December 23, 2019 - 11:00am

Popes do not abdicate. In fact, before this century the only pontiff to have done so was Celestine V, an elderly hermit who had been in charge for just five months in 1294 before scurrying off back to the mountains. Poor Celestine was a bizarre choice for the job, and used to hide himself in a small cell during his short reign; afterwards his successor imprisoned the poor old man, because a second living pope could prove a threat, a focus for discontent among enemies of the supreme leader.

Fast forward seven hundred years and during a Monday morning conference at the Apostolic Palace Benedict XVI made his shock announcement, which an Italian journalist scooped because she spoke Latin.

Benedict’s resignation and the subsequent election of Cardinal Jorge Bergoglio as Pope Francis is the subject of Netflix’s latest TV movie The Two Popes.

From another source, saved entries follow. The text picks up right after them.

-- ==== Sys2Proof/Machine/RegsA.lean ====
section
/-! DEFINITION. The register map of the blocks TB, BND, REF, SRV: one row per register of the maps and field tables of spec/02 to spec/23
(offsets, array strides, "per function", fields with access type, reset value and storing rule), and one `FieldRef` name per field.
Transcribed from the tables of the manual; the address counts agree with Table 24.2 (R604). -/

namespace Sys2Proof.Machine

/-- Registers of TB, part 0. -/
def regsTB0 : List RegDesc := [
  rg 0x0 [] false [fd 0 2 .ro 0, fd 2 1 .ro 0, fd 16 11 .ro 0],
  rg 0x4 [] true [fd 0 10 .w1c 0],
  rg 0x8 [] true [fd 0 10 .rw 0],
  rg 0x10 [] true [fd 0 32 .ro 0],
  rg 0x14 [] true [fd 0 32 .ro 0],
  rg 0x20 [] false [fd 0 32 .sh 0],
  rg 0x24 [] false [fd 0 16 .sh 0],
  rg 0x28 [] false [fd 0 2 .rw 0, fd 4 1 .w1s 0, fd 5 1 .w1s 0, fd 8 1 .ro 0],
  rg 0x30 [] false [fd 0 32 .rw 0],
  rg 0x34 [] false [fd 0 32 .rw 0],
  rg 0x38 [] false [fd 0 10 .rw 0, fd 16 1 .rw 0],
  rg 0x40 [] true [fd 0 10 .wo 0, fd 31 1 .wo 0],
  rg 0x44 [] true [fd 0 32 .ro 0],
  rg 0x48 [] true [fd 0 2 .ro 0, fd 2 1 .ro 0, fd 3 1 .ro 0, fd 4 1 .ro 0, fd 5 1 .ro 0, fd 6 1 .ro 0, fd 16 10 .ro 0],
  rg 0x4C [] true [fd 0 32 .ro 0],
  rg 0x50 [] true [fd 0 32 .ro 0],
  rg 0x54 [] true [fd 0 16 .ro 0, fd 16 16 .ro 0],
  rg 0x58 [] true [fd 0 16 .ro 0, fd 16 16 .ro 0],
  rg 0x5C [] true [fd 0 32 .ro 0],
  rg 0x60 [] true [fd 0 32 .ro 0],
  rg 0x64 [] true [fd 0 8 .ro 0],
  rg 0x100 [] true [fd 0 10 .rw 0],
  rg 0x104 [] true [fd 0 2 .ro 0, fd 2 1 .ro 0, fd 3 1 .ro 0, fd 4 1 .ro 0, fd 5 1 .ro 0, fd 8 8 .ro 0, fd 16 4 .ro 0],
  rg 0x108 [] false [fd 0 1 .lk 1, fd 1 1 .lk 1, fd 4 9 .lk 0, fd 15 17 .rw 500]]

/-- Registers of TB, part 1. -/
def regsTB1 : List RegDesc := [
  rg 0x10C [] false [fd 0 32 .rw 1000000],
  rg 0x110 [] true [fd 0 32 .ro 0],
  rg 0x114 [] true [fd 0 32 .ro 0],
  rg 0x118 [] true [fd 0 32 .ro 0],
  rg 0x11C [] true [fd 0 32 .ro 0],
  rg 0x120 [] true [fd 0 32 .ro 0],
  rg 0x124 [] true [fd 0 32 .ro 0],
  rg 0x128 [] true [fd 0 32 .ro 0],
  rg 0x12C [] true [fd 0 32 .ro 0],
  rg 0x130 [] true [fd 0 32 .ro 0],
  rg 0x134 [] true [fd 0 32 .ro 0],
  rg 0x138 [] true [fd 0 16 .ro 0],
  rg 0x13C [] true [fd 0 32 .ro 0],
  rg 0x140 [] true [fd 0 16 .ro 0],
  rg 0x144 [] true [fd 0 32 .ro 0],
  rg 0x148 [] true [fd 0 32 .ro 0],
  rg 0x14C [] true [fd 0 32 .ro 0],
  rg 0x150 [] true [fd 0 32 .ro 0],
  rg 0x154 [] true [fd 0 16 .ro 0, fd 16 16 .ro 0],
  rg 0x160 [] true [fd 0 32 .rw 0],
  rg 0x164 [] true [fd 0 32 .rw 0],
  rg 0x168 [] true [fd 0 32 .rw 0],
  rg 0x16C [] true [fd 0 32 .rw 0],
  rg 0x170 [] true [fd 0 32 .rw 0]]

/-- Registers of TB, part 2. -/
def regsTB2 : List RegDesc := [
  rg 0x174 [] true [fd 0 32 .rw 0],
  rg 0x178 [] true [fd 0 4 .wo 0, fd 4 3 .wo 0, fd 8 1 .wo 0, fd 9 1 .wo 0, fd 10 2 .wo 0],
  rg 0x17C [] true [fd 0 8 .ro 0, fd 8 1 .ro 0, fd 16 3 .ro 0],
  rg 0x180 [(8, 0x8)] true [fd 0 32 .ro 0],
  rg 0x184 [(8, 0x8)] true [fd 0 32 .ro 0],
  rg 0x1C0 [] true [fd 0 17 .ro 0],
  rg 0x1C4 [] true [fd 0 32 .ro 0],
  rg 0x1C8 [] true [fd 0 16 .ro 0]]

/-- The register map of TB. -/
def regsTB : List RegDesc := regsTB0 ++ regsTB1 ++ regsTB2

/-- Registers of BND, part 0. -/
def regsBND0 : List RegDesc := [
  rg 0x0 [] false [fd 0 1 .ro 0, fd 1 1 .ro 0, fd 2 1 .ro 0, fd 8 4 .ro 0],
  rg 0x4 [] true [fd 0 7 .w1c 0],
  rg 0x8 [] true [fd 0 7 .rw 0],
  rg 0xC [] false [fd 0 1 .rw 0],
  rg 0x10 [] false [fd 0 32 .sh 4294967295],
  rg 0x14 [] false [fd 0 8 .sh 255],
  rg 0x18 [] false [fd 0 32 .sh 0],
  rg 0x1C [] false [fd 0 8 .sh 0],
  rg 0x20 [] false [fd 0 32 .sh 0],
  rg 0x24 [] false [fd 0 32 .sh 0],
  rg 0x28 [] false [fd 0 32 .sh 0],
  rg 0x2C [] false [fd 0 16 .sh 0],
  rg 0x30 [] false [fd 0 32 .sh 0],
  rg 0x34 [] false [fd 0 16 .sh 512],
  rg 0x38 [] false [fd 0 32 .rw 604800],
  rg 0x40 [] false [fd 0 24 .rw 0],
  rg 0x44 [] false [fd 0 24 .rw 1],
  rg 0x48 [] false [fd 0 1 .rw 0, fd 1 1 .rw 0, fd 2 1 .rw 0, fd 3 1 .rw 0],
  rg 0x80 [] true [fd 0 10 .rw 0],
  rg 0x84 [] true [fd 0 32 .rw 0],
  rg 0x88 [] true [fd 0 32 .rw 0],
  rg 0x8C [] true [fd 0 32 .rw 0],
  rg 0x90 [] true [fd 0 32 .rw 0],
  rg 0x94 [] true [fd 0 32 .rw 0]]

/-- Registers of BND, part 1. -/
def regsBND1 : List RegDesc := [
  rg 0x98 [] true [fd 0 32 .rw 0],
  rg 0x9C [] true [fd 31 1 .wo 0],
  rg 0xA0 [] true [fd 0 8 .ro 0, fd 8 1 .ro 0],
  rg 0xA4 [] true [fd 0 32 .ro 0],
  rg 0xA8 [] true [fd 0 32 .ro 0],
  rg 0xB0 [] false [fbt 0 32 .ro 0],
  rg 0xB4 [] false [fbt 0 32 .ro 0],
  rg 0x100 [] false [fd 0 16 .ro 0],
  rg 0x110 [(22, 0x10)] false [fd 0 16 .ro 65535],
  rg 0x270 [] false [fd 0 16 .ro 0],
  rg 0x104 [(24, 0x10)] false [fd 0 16 .rw 0, fd 16 16 .rw 0],
  rg 0x108 [] false [fd 0 16 .rw 65535, fd 16 1 .ro 0],
  rg 0x118 [(22, 0x10)] false [fd 0 16 .rw 65535, fd 16 1 .ro 1],
  rg 0x278 [] false [fd 0 16 .rw 65535, fd 16 1 .ro 0],
  rg 0x10C [(24, 0x10)] false [fd 0 32 .ro 4294967295],
  rg 0x1000 [(1024, 0x4)] false [fd 0 32 .rw 0]]

/-- The register map of BND. -/
def regsBND : List RegDesc := regsBND0 ++ regsBND1

/-- Registers of REF, part 0. -/
def regsREF0 : List RegDesc := [
  rg 0x0 [] false [fd 0 6 .ro 0, fd 8 6 .ro 0],
  rg 0x4 [] true [fd 0 11 .w1c 0],
  rg 0x8 [] true [fd 0 11 .rw 0],
  rg 0xC [] false [fd 0 1 .rw 1, fd 1 1 .ro 0],
  rg 0x10 [] false [fd 0 32 .rw 0],
  rg 0x14 [] false [fd 0 16 .rw 0],
  rg 0x18 [] false [fd 0 32 .ro 0],
  rg 0x20 [] false [fd 0 32 .rw 0],
  rg 0x24 [] false [fd 0 32 .rw 0],
  rg 0x100 [(4, 0x40)] false [fd 0 16 .rw 2000, fd 16 16 .rw 20000],
  rg 0x104 [(4, 0x40)] false [fd 0 16 .rw 50, fd 16 16 .rw 500],
  rg 0x108 [(4, 0x40)] false [fnm 0 16 .rw 100 1 3600 1 3600 false, fnm 16 16 .rw 60 1 65535 1 65535 false],
  rg 0x10C [(4, 0x40)] false [fnm 0 16 .rw 300 0 3600 0 3600 false, fnm 16 4 .rw 3 1 15 1 15 false],
  rg 0x110 [(4, 0x40)] false [fd 0 16 .rw 100, fd 16 16 .rw 1000],
  rg 0x114 [(4, 0x40)] false [fd 0 16 .rw 200, fd 16 16 .rw 2000],
  rg 0x118 [(4, 0x40)] false [fd 0 16 .rw 500, fd 16 16 .rw 5000],
  rg 0x11C [(4, 0x40)] false [fd 0 16 .rw 1000, fd 16 16 .rw 10000],
  rg 0x120 [(4, 0x40)] false [fd 0 16 .rw 50, fd 16 16 .rw 500],
  rg 0x124 [(4, 0x40)] false [fd 0 16 .rw 100, fd 16 16 .rw 1000],
  rg 0x128 [(4, 0x40)] false [fd 0 16 .rw 200, fd 16 16 .rw 2000],
  rg 0x12C [(4, 0x40)] false [fd 0 16 .rw 500, fd 16 16 .rw 5000],
  rg 0x200 [] false [fnm 0 2 .rw 2 0 2 0 2 false, fd 2 1 .rw 0, fd 3 1 .rw 0, fd 4 1 .rw 0, fd 5 5 .rw 0, fd 16 16 .rw 500],
  rg 0x220 [(5, 0x20)] false [fnm 0 2 .rw 0 0 2 0 2 false, fd 2 1 .rw 0, fd 3 1 .rw 0, fd 4 1 .rw 0, fd 5 5 .rw 0, fd 16 16 .rw 500],
  rg 0x204 [(6, 0x20)] false [fd 0 32 .rw 0]]

/-- Registers of REF, part 1. -/
def regsREF1 : List RegDesc := [
  rg 0x208 [(6, 0x20), (4, 0x4)] false [fd 0 4 .rw 15, fd 4 4 .rw 15, fd 8 4 .rw 15, fd 12 4 .rw 15, fd 16 4 .rw 15, fd 20 4 .rw 15, fd 24 4 .rw 15, fd 28 4 .rw 15],
  rg 0x218 [(6, 0x20)] false [fd 0 3 .ro 0, fd 8 5 .ro 0, fd 16 5 .ro 0, fd 21 1 .ro 0],
  rg 0x21C [(6, 0x20)] false [fd 0 32 .ro 0],
  rg 0x400 [(32, 0x40)] false [fd 0 1 .rw 0, fd 1 1 .rw 1, fd 2 1 .rw 0, fd 3 1 .rw 0, fd 4 2 .rw 0, fnm 8 3 .rw 0 0 4 0 0 false, fd 12 4 .rw 15, fd 16 1 .rw 0, fnm 24 8 .rw 12 1 255 1 255 false],
  rg 0x404 [(8, 0x40)] false [fd 0 32 .rw 0],
  rg 0x604 [(16, 0x40)] false [fd 0 32 .ro 1562500],
  rg 0xA04 [(4, 0x40)] false [fd 0 32 .ro 0],
  rg 0xB04 [] false [fd 0 32 .rw 0],
  rg 0xB44 [(3, 0x40)] false [fd 0 32 .ro 0],
  rg 0x408 [(32, 0x40)] false [fd 0 3 .ro 0, fd 4 3 .ro 0, fd 8 4 .ro 15, fd 16 1 .ro 0, fd 17 1 .ro 0, fd 18 1 .ro 0, fd 19 1 .ro 0, fd 20 1 .ro 0, fd 21 1 .ro 0, fd 22 1 .ro 0],
  rg 0x40C [(32, 0x40)] false [fd 0 32 .ro 0],
  rg 0x410 [(32, 0x40)] false [fd 0 32 .ro 0],
  rg 0x414 [(32, 0x40)] false [fd 0 32 .ro 0],
  rg 0x418 [(32, 0x40)] false [fd 0 16 .ro 0, fd 16 16 .ro 0],
  rg 0x41C [(32, 0x40)] false [fd 0 16 .ro 0, fd 16 16 .ro 0],
  rg 0x420 [(32, 0x40)] false [fd 0 16 .ro 0, fd 16 16 .ro 0],
  rg 0x424 [(32, 0x40)] false [fd 0 16 .ro 0, fd 16 16 .ro 0],
  rg 0x428 [(8, 0x40)] false [fd 0 32 .rw 4294967295],
  rg 0x628 [(17, 0x40)] false [fd 0 32 .ro 4294967295],
  rg 0xA68 [] false [fd 0 32 .rw 4294967295],
  rg 0xAA8 [(6, 0x40)] false [fd 0 32 .ro 4294967295],
  rg 0x42C [(8, 0x40)] false [fd 0 8 .rw 255],
  rg 0x62C [(17, 0x40)] false [fd 0 8 .ro 255],
  rg 0xA6C [] false [fd 0 8 .rw 255]]

/-- Registers of REF, part 2. -/
def regsREF2 : List RegDesc := [
  rg 0xAAC [(6, 0x40)] false [fd 0 8 .ro 255],
  rg 0x430 [(32, 0x40)] false [fd 0 32 .ro 4294967295],
  rg 0x434 [(32, 0x40)] false [fd 0 8 .ro 255],
  rg 0x438 [(32, 0x40)] false [fd 0 4 .ro 15, fd 8 8 .ro 255, fd 16 8 .ro 255, fd 24 8 .ro 254],
  rg 0x43C [(32, 0x40)] false [fd 0 16 .ro 65535, fd 16 8 .ro 0, fd 24 8 .ro 0]]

Filmed in Argentina and Italy, funded by Americans, directed by Brazilian Fernando Meirelles and starring two fine Welsh actors, Jonathan Pryce and Anthony Hopkins, the film does well to capture the glamour and majesty of the Catholic Church.

The filmmakers actually built a larger replica of the Sistine Chapel, since filming there would have been a logistical nightmare even if the Church wanted it.

But essentially it is about two men, and two personality archetypes with different visions not just of the Catholic Church but of the world: the conscientious conservative and the open-minded liberal.

Because the film industry is dominated by liberals, therefore Francis, the liberal, is the star and the protagonist, while Benedict is someone coming to terms with his failings. He’s on the wrong side of history.

The director is a non-believing admirer of Pope Francis, and the film will appeal more to non-Catholics than the faithful (the Catholic Herald is not too keen).

I found it hugely enjoyable, even if it is quite simplistic in its representation of these two personality types: Ratzinger as the conservative, uptight and resistant to change, unforgiving of sexual freedom and lacking in personal warmth; Bergoglio as the liberal, generous, kind and forgiving, and prepared to change his opinion.

Benedict is so out of touch that he can’t even name any Beatles songs, and at one point confesses that he took to books because he was scared of really exploring life.

Crucially, of the big five personality traits, conservatives are much lower in openness, which is why Labour voters score higher in this trait.

Indeed, studies across many different countries have linked higher agreeableness, openness and neuroticism with Left-wing parties and higher conscientiousness with the Right.

High openness also explains why the arts, including the world of television and film, tend to be dominated by liberals; Francis is the ultimate liberal personality, which is why the secular Left-leaning media continues to love him, despite him still having views they find repugnant (what with him being Pope and everything).

Indeed, the films paints him as the reformer who will heal the wound of clerical child abuse, and Benedict as guilty of gross neglect, when most Church experts would say that Benedict XVI has a much stronger record on this subject. But then secular liberals like to see the world in clear black and white, so to accurately portray this would be complicate things — in this they are just like any other community of believers.